-- SUPPLIED MATERIAL follows --
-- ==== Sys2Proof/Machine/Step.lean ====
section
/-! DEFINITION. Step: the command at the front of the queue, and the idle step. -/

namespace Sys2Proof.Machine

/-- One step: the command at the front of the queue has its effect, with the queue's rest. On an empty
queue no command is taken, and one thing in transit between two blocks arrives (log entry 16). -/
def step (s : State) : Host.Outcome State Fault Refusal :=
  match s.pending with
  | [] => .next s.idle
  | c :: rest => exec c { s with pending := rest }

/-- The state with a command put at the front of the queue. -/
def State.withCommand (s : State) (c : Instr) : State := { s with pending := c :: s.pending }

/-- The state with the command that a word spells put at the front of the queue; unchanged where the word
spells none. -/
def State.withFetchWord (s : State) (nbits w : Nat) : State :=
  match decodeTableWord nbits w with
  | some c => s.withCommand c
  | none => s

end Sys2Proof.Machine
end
-- SUPPLIED MATERIAL concluded --
▸ TASK DETAILS
Reproduce the full set of entries above exactly, without dropping a line.

▸ RESULT
-- ==== Sys2Proof/Machine/Step.lean ====
section
/-! DEFINITION. Step: the command at the front of the queue, and the idle step. -/

namespace Sys2Proof.Machine

/-- One step: the command at the front of the queue has its effect, with the queue's rest. On an empty
queue no command is taken, and one thing in transit between two blocks arrives (log entry 16). -/
def step (s : State) : Host.Outcome State Fault Refusal :=
  match s.pending with
  | [] => .next s.idle
  | c :: rest => exec c { s with pending := rest }

/-- The state with a command put at the front of the queue. -/
def State.withCommand (s : State) (c : Instr) : State := { s with pending := c :: s.pending }

/-- The state with the command that a word spells put at the front of the queue; unchanged where the word
spells none. -/
def State.withFetchWord (s : State) (nbits w : Nat) : State :=
  match decodeTableWord nbits w with
  | some c => s.withCommand c
  | none => s

end Sys2Proof.Machine
end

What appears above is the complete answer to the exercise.